Cognitive behavioral therapy is an approach to psychotherapy that tries to change the thoughts and attitudes leading to a person’s condition.
David Mohr, the lead author of the study and a professor at Northwestern University Feinberg School of Medicine, said that many people want therapy as part of their depression treatment, but “one of the things we’ve found over the years is that it’s very difficult for people with depression to access psychotherapy.”
In addition to the expense, if health insurance doesn’t cover it completely, therapy requires a time commitment — sometimes an hour or more a week for months — that is a challenge for people to meet.
QUESTIONABLE DIFFERENCE
To see whether having therapy sessions over the phone might make it easier for people to stick to their treatment plan, Mohr and his colleagues asked 325 people with depression to undergo 18 weeks of treatment.
Half of the patients received therapy over the phone, and the other half in-person.
More people dropped out of the face-to-face therapy — 53 patients — than those in the telephone-based group — 34 patients.
By the end of the study, patients in both groups felt some relief from their depression.
But six months after the study ended, the patients who met their therapists in-person felt less depressed than those who had their sessions over the phone.
Mohr’s team found that the in-person group scored about three points lower on a 52-point scale of depression.
Mohr said that a three point difference on the depression scale “is of questionable clinical significance,” meaning that a three-point reduction is the minimum change by which people could actually feel better.
He said he suspects that the difference between the groups isn’t because in-person therapy works better, but because the more difficult-to-treat patients were more likely to drop out of the in-person group.
In other words, it’s possible that the telephone-based group included a greater number of patients with depression that was tougher to treat.
Mohr said he and his colleagues, who published their results in the Journal of the American Medical Association, are doing more follow up work to determine whether this is the case, or if in-person psychotherapy is actually more effective in the long term.
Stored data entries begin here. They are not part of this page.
-- ==== Sys2Proof/Machine/Flags.lean ====
section
/-! DEFINITION. Computed flags and checks: the link CRC, ATTNn, the status byte, the reply frame and SDOn, and the
bits, checks and parities of the rail words. -/

namespace Sys2Proof.Machine

/-! ## Bits -/

/-- The bits of a value, most significant first (R165, R168). -/
def bitsOf {n : Nat} (x : BitVec n) : List Bool := (List.range n).map x.getMsbD

/-- The bits of a number in n bits, most significant first. -/
def natBits (n x : Nat) : List Bool := bitsOf (BitVec.ofNat n x)

/-- The bits of a run of bytes in the order they are shifted (R165). -/
def byteBits (bytes : List Byte) : List Bool := bytes.flatMap bitsOf

/-- The byte of eight bits, most significant first. -/
def byteOfBits (bits : List Bool) : Byte :=
  bits.foldl (fun acc b => acc <<< 1 ||| flagByte b) 0

/-- The whole bytes gathered from the bits sampled on SDIn; a byte left incomplete is discarded (R152). -/
def gatherBytes : List Bool → List Byte
  | b7 :: b6 :: b5 :: b4 :: b3 :: b2 :: b1 :: b0 :: rest =>
    byteOfBits [b7, b6, b5, b4, b3, b2, b1, b0] :: gatherBytes rest
  | _ => []

/-- The number of one bits. -/
def ones (bits : List Bool) : Nat := bits.countP id

/-! ## The link CRC (9.2, R165) -/

/-- One shift of the running check: after a one left the top bit, 0x07 is combined in. -/
def crcShift (c : Byte) : Byte := if c.msb then (c <<< 1) ^^^ 0x07 else c <<< 1

/-- One byte combined with the running check and shifted eight times. -/
def crcByte (c b : Byte) : Byte :=
  crcShift (crcShift (crcShift (crcShift (crcShift (crcShift (crcShift (crcShift (c ^^^ b))))))))

/-- The 8-bit check of a run of bytes, from 0, without inversion. -/
def crc8 (bytes : List Byte) : Byte := bytes.foldl crcByte 0

/-- A request frame: code, length, payload, CRC (R165). -/
def requestFrameBytes (code : Byte) (payload : List Byte) : List Byte :=
  let body := code :: natByte payload.length :: payload
  body ++ [crc8 body]

/-! ## Attention, status byte and reply frame (R152, R154, R161) -/

/-- ATTNn is asserted while the queue holds a DIRECTIVE or an ALERT, or the level is at or above the attention level;
it is negated while the queue is empty (R161). -/
def Port.attention (pt : Port) : Bool :=
  pt.queue.any (·.body.cls != .info) || (pt.queue != [] && pt.attentionLevel ≤ pt.level)

/-- The status byte of a port (Tables 9-2 and 10-1). -/
def State.statusByte (s : State) (p : PortId) : Byte :=
  let pt := s.ports[p]
  byteOfBits [pt.attention, pt.queue != [], pt.queue.any (·.body.cls == .directive), 0 < pt.shedCount,
    pt.checkError, pt.raceControl, s.geo.phase == .run, s.binding.window.isSome]

/-- The reply frame: status byte, reply code, length, payload, CRC over all of these (R152, R154, R165). -/
def State.replyFrame (s : State) (p : PortId) : List Byte :=
  let r := s.ports[p].reply
  let body := s.statusByte p :: r.code :: natByte r.payload.length :: r.payload
  body ++ [crc8 body]

/-- The level that SDOn carries at the k-th clock of a transaction: the reply frame's bits, then zeros; none while
SELn is high, when SDOn is high impedance (R152, Table 10-8). -/
def Port.sdo (pt : Port) (k : Nat) : Option Bool :=
  if pt.selLow then some ((byteBits pt.shiftFrame).getD k false) else none

/-- The level of the ATTNn pin, active low. -/
def Port.attnPin (pt : Port) : Bool := !pt.attention

/-! ## Rail words (R132, R136, R139, R168) -/

/-- The sync: inverted in frame 0 of the superframe (R132). -/
def syncBits (frame : Fin 8) : List Bool :=
  let pattern := [true, true, true, true, false, false, true, true, false, true, false, true]
  if frame = 0 then pattern.map not else pattern

/-- The broadcast word with its check, the number of one bits in its first nine (R136). -/
def broadcastBits (frame : Fin 8) (course : Course) (lamps : Nat) (pitOpen : Bool) : List Bool :=
  let fields := natBits 3 frame.val ++ natBits 2 course.byte.toNat ++ natBits 3 lamps ++ [pitOpen]
  fields ++ natBits 3 (ones fields)

/-- The bit that makes the number of one bits even (R139). -/
def evenParity (bits : List Bool) : Bool := ones bits % 2 == 1

/-- A car word: speed, brake, lamp, and the two parity bits (R139, R168). -/
def carBits (speed : BitVec 6) (brake lamp : Bool) : List Bool :=
  bitsOf speed ++ [brake, lamp, evenParity (bitsOf speed), evenParity [brake, lamp]]

/-! ## Positions of the rail frame (R131, Table 7-1) -/

/-- The first position of the part that bit position b lies in. -/
def partStart (b : Nat) : Nat :=
  if b < 12 then 0 else if b < 24 then 12 else if b < 184 then 24 + 10 * ((b - 24) / 10) else 184

/-- The first position of the part after the one that bit position b lies in; 200 ends the frame. -/
def partEnd (b : Nat) : Nat :=
  if b < 12 then 12 else if b < 24 then 24 else if b < 184 then 34 + 10 * ((b - 24) / 10) else 200

/-- The word counter (R133): the words begun in the frame, 0 in the sync, 1 in the broadcast word, c + 1 in the slot of
car c and 17 in the quiet window; 0 before the first frame (log 16). -/
def Sequencer.wordCounter (q : Sequencer) : Nat :=
  let b := q.bitCounter.val
  if b < 12 then 0 else if b < 24 then 1 else if b < 184 then 2 + (b - 24) / 10 else 17

/-- The level of RDO in the bit period being sent; idle, low, outside the sync and the words (R133). -/
def Sequencer.rdoLevel (q : Sequencer) : Bool :=
  q.rdo.getD (q.bitCounter.val - partStart q.bitCounter.val) false

/-- Whether the millisecond of position p of the frame being sent has come: a frame begins 5 ms before the next, and 40 bit
periods fill each millisecond (R131; log 3). -/
def Sequencer.reaches (q : Sequencer) (p : Nat) : Bool := reached q.trackTime (addMs (q.nextFrame - 5) (p / 40))

/-- Whether the part that begins at position p is due: a frame is being sent, the part before it is the one being sent, and
its millisecond has come (R131; log 16). -/
def Sequencer.partDue (q : Sequencer) (p : Nat) : Bool :=
  q.running && partEnd q.bitCounter.val == p && q.reaches p

end Sys2Proof.Machine
end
Hofmann said that perhaps patients could benefit from a combination of telephone and in-person therapy — starting with telephone-based sessions and following up with face-to-face sessions.
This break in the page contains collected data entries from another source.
/-- What the rise of SELn leaves of a discarded transaction: nothing (R152). -/
def State.discardEnded (s : State) (p : PortId) : State :=
  { s with ports := modAt s.ports p fun pt => { pt with selLow := false, discarded := false, shiftFrame := [] } }

/-- A port as the links leave it: at most 32 notices (9.5), levels 1..32 (R161), counts 0..255 (R162), and a transaction
discarded by a hard reset only while SELn is low, with nothing to shift out (R152). -/
def Port.wf (pt : Port) : Prop :=
  pt.queue.length ≤ 32 ∧ (1 ≤ pt.attentionLevel ∧ pt.attentionLevel ≤ 32) ∧
    (1 ≤ pt.shedLevel ∧ pt.shedLevel ≤ 32) ∧ pt.shedCount ≤ 255 ∧ pt.lostCount ≤ 255 ∧ pt.linkErrors ≤ 255 ∧
    (pt.discarded = true → pt.selLow = true ∧ pt.shiftFrame = [])

def State.portsWf (s : State) : Prop := ∀ p : PortId, (s.ports[p]).wf

/-! ## Cars and lists -/

/-- Every list entry is its car's position record, no list holds a car twice, and every placed car is in the list of its
zone (R65). -/
def State.occupancyOk (s : State) : Prop :=
  (∀ (z : ZoneId) (o : Occupant), o ∈ s.tracker.lists[z] →
    ∃ pl : Placed, s.tracker.cars[o.car].placed = some pl ∧ pl.zone = z ∧ pl.entryStamp = o.entryStamp ∧ pl.way = o.way) ∧
  (∀ z : ZoneId, (s.tracker.lists[z].map (·.car)).Nodup) ∧
  ∀ (c : CarId) (pl : Placed), s.tracker.cars[c].placed = some pl → ∃ o ∈ s.tracker.lists[pl.zone], o.car = c

/-- A car is in a hold list exactly when its PIT_HOLD cap names that switch, no list holds a car twice, and a recheck time
stands exactly beside a list that is not empty (R90, R91, R92). -/
def State.holdsOk (s : State) : Prop :=
  (∀ (w : SwitchId) (c : CarId), (∃ h ∈ (s.switch w).holds, h.car = c) ↔ s.lane.pitHolds[c] = some w) ∧
  (∀ w : SwitchId, ((s.switch w).holds.map (·.car)).Nodup) ∧
  ∀ w : SwitchId, (s.switch w).recheck = none ↔ (s.switch w).holds = []

/-! ## Identities -/

/-- No identity is held twice, by cars, marshal entries or handset records (R19, R45); the bound car and the marshal flag of
a record mirror the bindings and the marshal list (R20); no record is in use during the start-up (R149); and the identity of
a BOUND or SUSPENDED car has a record in use, which for a BOUND car is not LOST (R44). -/
def State.identitiesOk (s : State) : Prop :=
  (∀ (c k : CarId) (a b : Held), s.binding.bindings[c].held = some a → s.binding.bindings[k].held = some b →
    a.identity = b.identity → c = k) ∧
  (∀ (m n : MarshalId) (i : Ident), s.binding.marshals[m].identity = some i →
    s.binding.marshals[n].identity = some i → m = n) ∧
  (∀ (c : CarId) (m : MarshalId) (a : Held), s.binding.bindings[c].held = some a →
    s.binding.marshals[m].identity ≠ some a.identity) ∧
  (∀ (h k : HandsetId) (a b : Handset), s.handsets.records[h] = some a → s.handsets.records[k] = some b →
    a.identity = b.identity → h = k) ∧
  (∀ (h : HandsetId) (r : Handset), s.handsets.records[h] = some r →
    (∀ c : CarId, r.boundCar = some c ↔ ∃ a : Held, s.binding.bindings[c].held = some a ∧ a.identity = r.identity) ∧
    (r.marshal = true ↔ ∃ m : MarshalId, s.binding.marshals[m].identity = some r.identity)) ∧
  (s.seq.starting = true → ∀ h : HandsetId, s.handsets.records[h] = none) ∧
  ∀ (c : CarId) (a : Held), s.binding.bindings[c].held = some a → a.state = .bound ∨ a.state = .suspended →
    ∃ (h : HandsetId) (r : Handset), s.handsets.records[h] = some r ∧ r.identity = a.identity ∧
      (a.state = .bound → r.link ≠ .lost)

/-! ## The course, the offers and the phase -/

/-- The lamp count is 1..5 with a next lamp time in COUNTDOWN, and 0 without one in every other course (R115, R117, R136);
the offer list holds at most four entries, no car twice, and none while the window is CLOSED (R49). -/
def State.lampsAndOffersOk (s : State) : Prop :=
  (s.course.course = .countdown → 1 ≤ s.course.lampCount ∧ s.course.lampCount ≤ 5 ∧ s.course.nextLamp ≠ none) ∧
  (s.course.course ≠ .countdown → s.course.lampCount = 0 ∧ s.course.nextLamp = none) ∧
  s.binding.offers.length ≤ 4 ∧ (s.binding.offers.map (·.car)).Nodup ∧
  (s.binding.window = none → s.binding.offers = [])

/-- In LAYOUT the course is STOP, no car is placed, every switch is READY or DISABLED with no car held, no cap is held and
no offer made (R5, R11). -/
def State.layoutQuiet (s : State) : Prop :=
  s.geo.phase = .layout →
    s.course.course = .stop ∧
    (∀ c : CarId, s.tracker.cars[c].placed = none ∧ s.lane.conflictCaps[c] = none ∧ s.lane.busyCaps[c] = none ∧
      s.lane.pitHolds[c] = none) ∧
    (∀ z : ZoneId, s.tracker.lists[z] = []) ∧
    (∀ w : SwitchId, ((s.switch w).mode = .ready ∨ (s.switch w).mode = .disabled) ∧ (s.switch w).holds = []) ∧
    s.binding.offers = []

/-! ## The rail frame -/

/-- WIN is high exactly from position 184 on (R134); before the first frame the bit counter stands at 0 with no part on RDO
(R133); in a frame the part on RDO has the length of Table 7-1, none in the quiet window (R131). -/
def State.frameOk (s : State) : Prop :=
  let b := s.seq.bitCounter.val
  (s.seq.win = true ↔ 184 ≤ b) ∧
  (s.seq.running = false → b = 0 ∧ s.seq.rdo = []) ∧
  (s.seq.running = true → s.seq.rdo.length = if b < 24 then 12 else if b < 184 then 10 else 0)

/-! ## The restore (R148, R149) -/

/-- A content lies within the values of R142 for row r. -/
def contentOk (r : RowId) : StoreContent → Prop
  | .car identity ceiling permit =>
    r.val < 16 ∧ identity ≠ some 0 ∧ identity ≠ some 0xFFFF ∧ ceiling.toNat ≤ 63 ∧ permit.toNat ≤ 1
  | .marshal identity => 16 ≤ r.val ∧ identity ≠ some 0 ∧ identity ≠ some 0xFFFF

/-- The order in which the restore reads the rows: 17 to 20, and then 1 to 16. -/
def restoreOrder : List RowId := (List.finRange 4).map rowOfMarshal ++ (List.finRange 16).map rowOfCar

/-- The row that an identity has been restored from when row r is read: the first VALID row before r that holds it. -/
def State.restoredFrom (s : State) (r : RowId) (i : Ident) : Option RowId :=
  (restoreOrder.takeWhile (· ≠ r)).find? fun q => (s.validRow q).any (storedIdentity · == some i)

/-- The alert of a row: STORE_ROW_LOST when it is INVALID, RESTORE_DUPLICATE when its identity has been restored already,
with the entry that holds it; none for a row that restores its content. -/
def State.alertOfRow (s : State) (r : RowId) : Option NoticeBody :=
  match s.validRow r with
  | none => some (.storeRowLost r)
  | some content => (storedIdentity content).bind fun i => (s.restoredFrom r i).map fun q => .restoreDuplicate r i (entryOfRow q)

/-! ## Crossings -/

/-- A crossing that the Car Tracker places: taken from its owner in RUN at a defined sensor, for a car 1..16, neither a
duplicate nor late (R66, R68, R69). -/
def State.placesCrossing (s : State) (p : PortId) (n : SensorId) (c : CarId) (stamp : Time) : Prop :=
  s.takes p ∧ s.geo.phase = .run ∧ s.geo.sensors[n].defined = true ∧ s.geo.sensors[n].owner = p ∧
    ¬ (s.tracker.cars[c].lastSensor = some n ∧
        ((stamp - s.tracker.cars[c].lastStamp).toNat < 100 ∨ (s.tracker.cars[c].lastStamp - stamp).toNat < 100)) ∧
    ∀ pl : Placed, s.tracker.cars[c].placed = some pl → 0 ≤ (stamp - pl.entryStamp).toInt

/-- The state that the entry decision of a placed crossing reads: the car placed, and steps 1 to 4 of R71 made. -/
def State.afterCrossing (s : State) (n : SensorId) (z : ZoneId) (c : CarId) (stamp : Time) : State :=
  (s.placeCrossing n z c stamp).handOver n z c stamp

/-! ## Applies (R9, R57, R128, R158) -/

/-- A staging whose apply passes tests 1 to 4 of R158. -/
def State.mayApply (s : State) (p : PortId) (st : Staging) : Prop :=
  s.takes p ∧ (s.ports[p]).staging = some st ∧ st.ref.readOnly = false ∧ (s.ports[p]).raceControl = true ∧
    (st.ref.isGeometry = true → s.geo.phase = .layout) ∧
    ∀ revision : Option Byte, st.mode = .conditional revision → revision = s.revisionOf st.ref

/-- The range test of each writable field of an image, in field-number order (Tables 1-1, 1-2, 1-4, 3-1 and 6-5, R7). -/
def fieldTests (ref : RecordRef) (image : List Byte) : List Bool :=
  let b := fun k => (image.getD k 0).toNat
  let w := fun k => 256 * b k + b (k + 1)
  let within := fun lo hi x => decide (lo ≤ x ∧ x ≤ hi)
  match ref with
  | .zone _ =>
    [within 0 1 (b 0), within 0 4 (b 1), within 1 8 (b 2), within 0 1000 (w 3),
      decide (w 5 = 0) || within 100 60000 (w 5)]
  | .switch _ =>
    [within 0 1 (b 0), within 0 2 (b 1), within 0 3 (b 2), within 0 1 (b 3), within 0 63 (b 4), within 0 63 (b 5),
      within 0 63 (b 6) || decide (b 6 = 255), within 0 5000 (w 7), within 20 500 (w 9), within 200 5000 (w 11)]
  | .sensor _ =>
    [within 0 1 (b 0), within 0 2 (b 1), within 0 63 (b 2) || (decide (b 2 = 255) && decide (b 1 = 2)),
      within 0 31 (b 3) || (decide (b 3 = 255) && decide (b 1 ≠ 1)), within 0 3 (b 4)]
  | .binding _ => [true, within 0 63 (b 2), within 0 1 (b 3)]
  | .marshal _ => [true]
  | .settings =>
    [within 0 63 (b 0), within 0 63 (b 1), within 200 5000 (w 2), within 0 15 (b 4), within 0 63 (b 5),
      within 100 3000 (w 6), within 0 63 (b 8), within 0 1 (b 9), within 0 1 (b 10)]
  | .handset _ => []
  | .car _ => []

/-! ## Records as FETCH returns them (R5, R10, R38, R81, R111, R166) -/

/-- Two and four bytes, most significant first. -/
def w2 (x : BitVec 16) : List Byte := [x.extractLsb' 8 8, x.extractLsb' 0 8]

def w4 (x : BitVec 32) : List Byte :=
  [x.extractLsb' 24 8, x.extractLsb' 16 8, x.extractLsb' 8 8, x.extractLsb' 0 8]

/-- The values of the enumerations that a record holds (Table 10-5). -/
def recordCodes : Prop :=
  [SwitchKind.crossover, .pitEntry, .pitExit].map SwitchKind.byte = [0, 1, 2] ∧
  [Direction.inward, .outward].map Direction.byte = [0, 1] ∧
  [RunState.ready, .pending, .set, .restoring, .faulted, .disabled].map RunState.byte = [0, 1, 2, 3, 4, 5] ∧
  [Position.normal, .thrown, .unknown].map Position.byte = [0, 1, 2] ∧
  [Source.paired, .manual, .restored].map Source.byte = [0, 1, 2] ∧
  [Permit.allowed, .barred].map Permit.byte = [0, 1] ∧ [Mark.clean, .dirty].map Mark.byte = [0, 1] ∧
  [LinkState.acquiring, .live, .stale, .lost].map LinkState.byte = [0, 1, 2, 3] ∧
  [Way.sensor, .switch].map Way.byte = [0, 1] ∧
  [LaneCode.shiftIn, .shiftOut, .pit].map LaneCode.byte = [1, 2, 3] ∧
  [DecisionReason.course, .barred, .busy, .faulted, .disabled, .locked, .pitClosed, .blocked, .guardTime, .full,
    .approach, .queue, .wait].map DecisionReason.byte = [1, 2, 3, 4, 5, 6, 7, 8, 9, 10, 11, 12, 13]

/-- Car c's record: the list place, the hold's reason and place are those of the car's first entry, and the claim bits are set
for the switches whose claim names the car. -/
def State.carForm (s : State) (c : CarId) (image : List Byte) : Prop :=
  let r := s.tracker.cars[c]
  ∃ (place reason holdPlace : Byte) (claims : BitVec 32),
    (r.placed = none → place = 0xFF) ∧
    (∀ (pl : Placed) (before after : List Occupant) (o : Occupant), r.placed = some pl →
      s.tracker.lists[pl.zone] = before ++ o :: after → o.car = c → (∀ q ∈ before, q.car ≠ c) →
      place = BitVec.ofNat 8 (before.length + 1)) ∧
    (s.lane.pitHolds[c] = none → reason = 0xFF ∧ holdPlace = 0xFF) ∧
    (∀ (w : SwitchId) (before after : List Hold) (h : Hold), s.lane.pitHolds[c] = some w →
      (s.switch w).holds = before ++ h :: after → h.car = c → (∀ q ∈ before, q.car ≠ c) →
      reason = h.reason.byte ∧ holdPlace = BitVec.ofNat 8 (before.length + 1)) ∧
    (∀ w : SwitchId, claims.getLsbD w.val = true ↔ ∃ cl : Claim, (s.switch w).mode.claim = some cl ∧ cl.car = c) ∧
    image =
      [r.placed.elim 0 fun pl => if pl.stalled then 2 else 1, r.placed.elim 0xFF fun pl => BitVec.ofNat 8 pl.zone.val] ++
      w4 (r.placed.elim 0 (·.entryStamp)) ++
      [r.placed.elim 0xFF (·.way.byte), r.lastSensor.elim 0xFF fun n => BitVec.ofNat 8 n.val] ++ w4 r.lastStamp ++
      [place, (s.lane.intents[c]).elim 0xFF (·.code.byte)] ++ w4 ((s.lane.intents[c]).elim 0 (·.expiry)) ++
      [(s.lane.conflictCaps[c]).elim 0xFF (·.value.setWidth 8)] ++ w4 ((s.lane.conflictCaps[c]).elim 0 (·.ends)) ++
      [(s.lane.busyCaps[c]).elim 0xFF (·.value.setWidth 8),
        (s.lane.busyCaps[c]).elim 0xFF fun x => BitVec.ofNat 8 x.switch.val,
        (s.lane.pitHolds[c]).elim 0xFF fun w => BitVec.ofNat 8 w.val, reason, holdPlace] ++ w4 claims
“This strategy might lead to lower attrition (than) face-to-face (cognitive behavioral therapy) but greater efficacy than (telephone-based cognitive behavioral therapy) over the long-term,” he said.
Mohr said he would recommend phone-based therapy for those patients who want it.
“At this point these finding do suggest that psychotherapy for depression can be administered both safely and effectively over the phone. Providers can be comfortable doing that and insurers and payers should feel comfortable” reimbursing for it, he told Reuters Health.